T cells use small and dynamic microvilli to efficiently scan cells for abnormalities.

Recognition induces synapse formation; a large polarised interface that drives effector functions e.g. cytotoxic granule release. The importance of the actin cytoskeleton in microvilli and synapse formation is well established.

However, it remains unclear how actin remodeling is spatiotemporally coordinated to drive these structures and whether they are impacted by metabolic state.

This proposal aims to (1) identify the drivers of microvilli formation and dynamics, (2) explain how the cytoskeleton is coordinated from microvillar scanning to synapse formation, and (3) explore the link between cytoskeletal remodeling and metabolism. Aims 1 and 2 will focus on Rho GTPases; the ‘master regulators’ of the actin cytoskeleton.

I will use biosensors, optogenetic manipulators, light-sheet microscopy, and computer vision analyses to quantify and manipulate GTPase signaling networks in relation to microvilli and synapse formation in 4D.
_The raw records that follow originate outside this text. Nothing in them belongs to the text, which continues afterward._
-- ==== Sys2Proof/Machine/Ops.lean ====
section
/-! DEFINITION. Named operations shared by the meanings: context faults (R399, R400), fetch (R147), thread states (R34), completion
flags (R44), stores (R225, R228), the control stack (R49), barriers (R331), trap entry and return (R392 to R395), thread and
block end (R28, R35). -/

namespace Sys2Proof.Machine

/-- A little-endian field of a record, by its first byte and its length. -/
def recNat (r : List Byte) (lo n : Nat) : Nat := ofLe ((r.drop lo).take n)

/-! ### Places of a thread -/

/-- The key of thread `tid` of a block. -/
def uid (blk tid : Nat) : Nat := blk * 4096 + tid

def Thread.lane (t : Thread) : Nat := t.tid % 64
def Thread.gang (t : Thread) : Nat := t.tid / 64
/-- Clause and Slot of a PC (R36). -/
def pcOff (pc : W32) : Nat := bits pc.toNat 17 0
def pcSlot (pc : W32) : Nat := bits pc.toNat 21 18
def mkPc (off slot : Nat) : W32 := BitVec.ofNat 32 (off % 2 ^ 18 + slot % 16 * 2 ^ 18)

/-- p0 to p7; p7 reads true (R42). -/
def Thread.pred (t : Thread) (n : Nat) : Bool := if n = 7 then true else t.preds.getLsbD n
/-- Writes a predicate; a write of p7 is discarded (R42). -/
def Thread.setPred (t : Thread) (n : Nat) (b : Bool) : Thread :=
  if n = 7 then t
  else { t with preds := BitVec.ofNat 7 ((List.range 7).foldl (fun a i => a + (if (if i = n then b else t.preds.getLsbD i) then 2 ^ i else 0)) 0) }

def State.thrCore (s : State) (u : Nat) : Nat :=
  match s.threads.look u with
  | some t => ((s.blocks.look t.blk).map (·.core)).getD 0
  | none => 0

def State.thrCtx (s : State) (u : Nat) : Nat :=
  match s.threads.look u with
  | some t => ((s.blocks.look t.blk).map (·.ctx)).getD 0
  | none => 0

def State.ctx (s : State) (c : Nat) : Context := s.ctxs.lookD c {}

/-- The count of a local cycle counter (R51, R429): zero at module reset, and from then on a free value, since nothing keeps two counters in step.
 DESIGN CHOICE: log 5. -/
def localAt (core clock : Nat) : Nat := if clock = 0 then 0 else Config.localCycles core clock

/-- LCYC of a core. DESIGN CHOICE: log 5. -/
def State.lcyc (s : State) (core : Nat) : Nat := localAt core s.clock

/-- A context whose engines stand still: its halt line is up, or it is saved or being saved (R34, R400, R406). -/
def State.stopped (s : State) (c : Nat) : Bool :=
  match s.ctxs.look c with
  | none => true
  | some k => k.halt.isSome || k.save.isSome || (k.preempt.map (·.tier)).getD 0 ≥ 2

/-! ### Fetch (R36, R54, R147) -/

def CoreRec.word (c : CoreRec) (off : Nat) : Nat := ofLe (c.store.readN off 8)

/-- The header of the clause at a store offset. -/
def CoreRec.header (c : CoreRec) (off : Nat) : Option Header := decodeHeader (c.word off)

/-- The outcomes of R147. -/
inductive Fetch where
  | ok (h : Header)
  | miss
  | fault (cause : Nat)
  deriving DecidableEq, Repr

def Code.overlay (k : Code) (n : Nat) : Option Overlay := k.overlays.find? (·.num == n)

/-- The check of every fetch against the home table (R147), with the header fault of R57 last. DESIGN CHOICE: log 64. -/
def fetchHeader (s : State) (core ctx code off : Nat) : Fetch :=
  let c := s.core core
  let k := s.ctx ctx
  let page := off / 4096
  if page < k.isbase || k.isbase + k.ispages ≤ page then .fault 0x26
  else match c.home.look page with
    | some (.resident code' ovl len sperm) =>
      if code' ≠ code then .miss
      else
        let base := (((s.codes.look code).bind fun k => k.overlay ovl).map (·.home)).getD 0 * 4096
        if base + len ≤ off then .fault 0x25
        else if base + len < off + 8 * (bits (c.word off) 59 56 + 2) then .fault 0x25
        else match c.header off with
          | none => .fault 0x20
          | some h => if h.cls = .S && !sperm then .fault 0x26 else .ok h
    | _ => .miss
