-- ==== Sys2Proof/Machine/Flags.lean ====
section
/-! DEFINITION. Flag computations: carries and borrows (R152), saturation and reduction of integer results (R151), floating-point
exceptions (R189, R190) and completion-flag counts (R44, R45). -/

namespace Sys2Proof.Machine

/-- The value of an n-bit source under a type (R151). -/
def ITy.value (t : ITy) (x : Nat) : Int := if t.signed then sextNat t.width x else ((x % 2 ^ t.width : Nat) : Int)

/-- The limits of a type (R151). -/
def ITy.lo (t : ITy) : Int := if t.signed then -(2 ^ (t.width - 1) : Nat) else 0
def ITy.hi (t : ITy) : Int := if t.signed then (2 ^ (t.width - 1) : Nat) - 1 else (2 ^ t.width : Nat) - 1

/-- A reduced result as it is written: narrow results are extended to 32 bits (R151). -/
def ITy.write (t : ITy) (x : Int) : Nat :=
  if t.width < 32 then (if t.signed then truncInt 32 (sextNat t.width (truncInt t.width x)) else truncInt t.width x)
  else truncInt t.width x

/-- Reduction to the type, clamped under .sat (R151). -/
def reduce (t : ITy) (sat : Bool) (res : Int) : Nat :=
  ITy.write t (if sat then min (max res (ITy.lo t)) (ITy.hi t) else res)

/-- The carry-out of IADC and the borrow-out of ISBC (R152). -/
def carryOut (n ua ub : Nat) (cin : Bool) : Bool := 2 ^ n ≤ ua + ub + cin.toNat
def borrowOut (ua ub : Nat) (cin : Bool) : Bool := ua < ub + cin.toNat

/-- The set meets an enabled bit of FPXC (R190). -/
def fpTraps (k : Context) (raised : Nat) : Bool := raised &&& (k.fpxc.toNat % 32) ≠ 0

/-- ORs a raised set into the sticky bits (R189). -/
def stick (s : State) (ctx raised : Nat) : State :=
  if raised = 0 then s
  else s.updCtx ctx fun k => { k with fpxc := k.fpxc ||| BitVec.ofNat 32 (raised % 32 * 256) }

/-- Raises a completion flag (R44). -/
def Thread.raiseFlag (t : Thread) (f : Option Nat) : Thread :=
  match f with
  | none => t
  | some f => { t with flags := t.flags.set f (t.flags.getD f 0 + 1) }

/-- A raise would pass 63 (R45). -/
def Thread.flagFull (t : Thread) (f : Option Nat) : Bool :=
  match f with
  | none => false
  | some f => 63 ≤ t.flags.getD f 0

/-- The flag that FSEL picks from the clause's header (R44, R65). -/
def pickFlag (h : Header) (fsel : Bool) : Option Nat := ((if fsel then h.setb else h.seta).map (·.val))

end Sys2Proof.Machine
end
Aim 3 will use biosensors, pharmacological manipulation, and metabolic readouts to examine the impact of metabolic state on microvillar scanning and synapse formation. All aims will use tuneable reconstituted systems to capture and manipulate these key behaviours.

Complete understanding of cytoskeletal remodeling may uncover novel ways to control T-cell function for therapeutic benefit.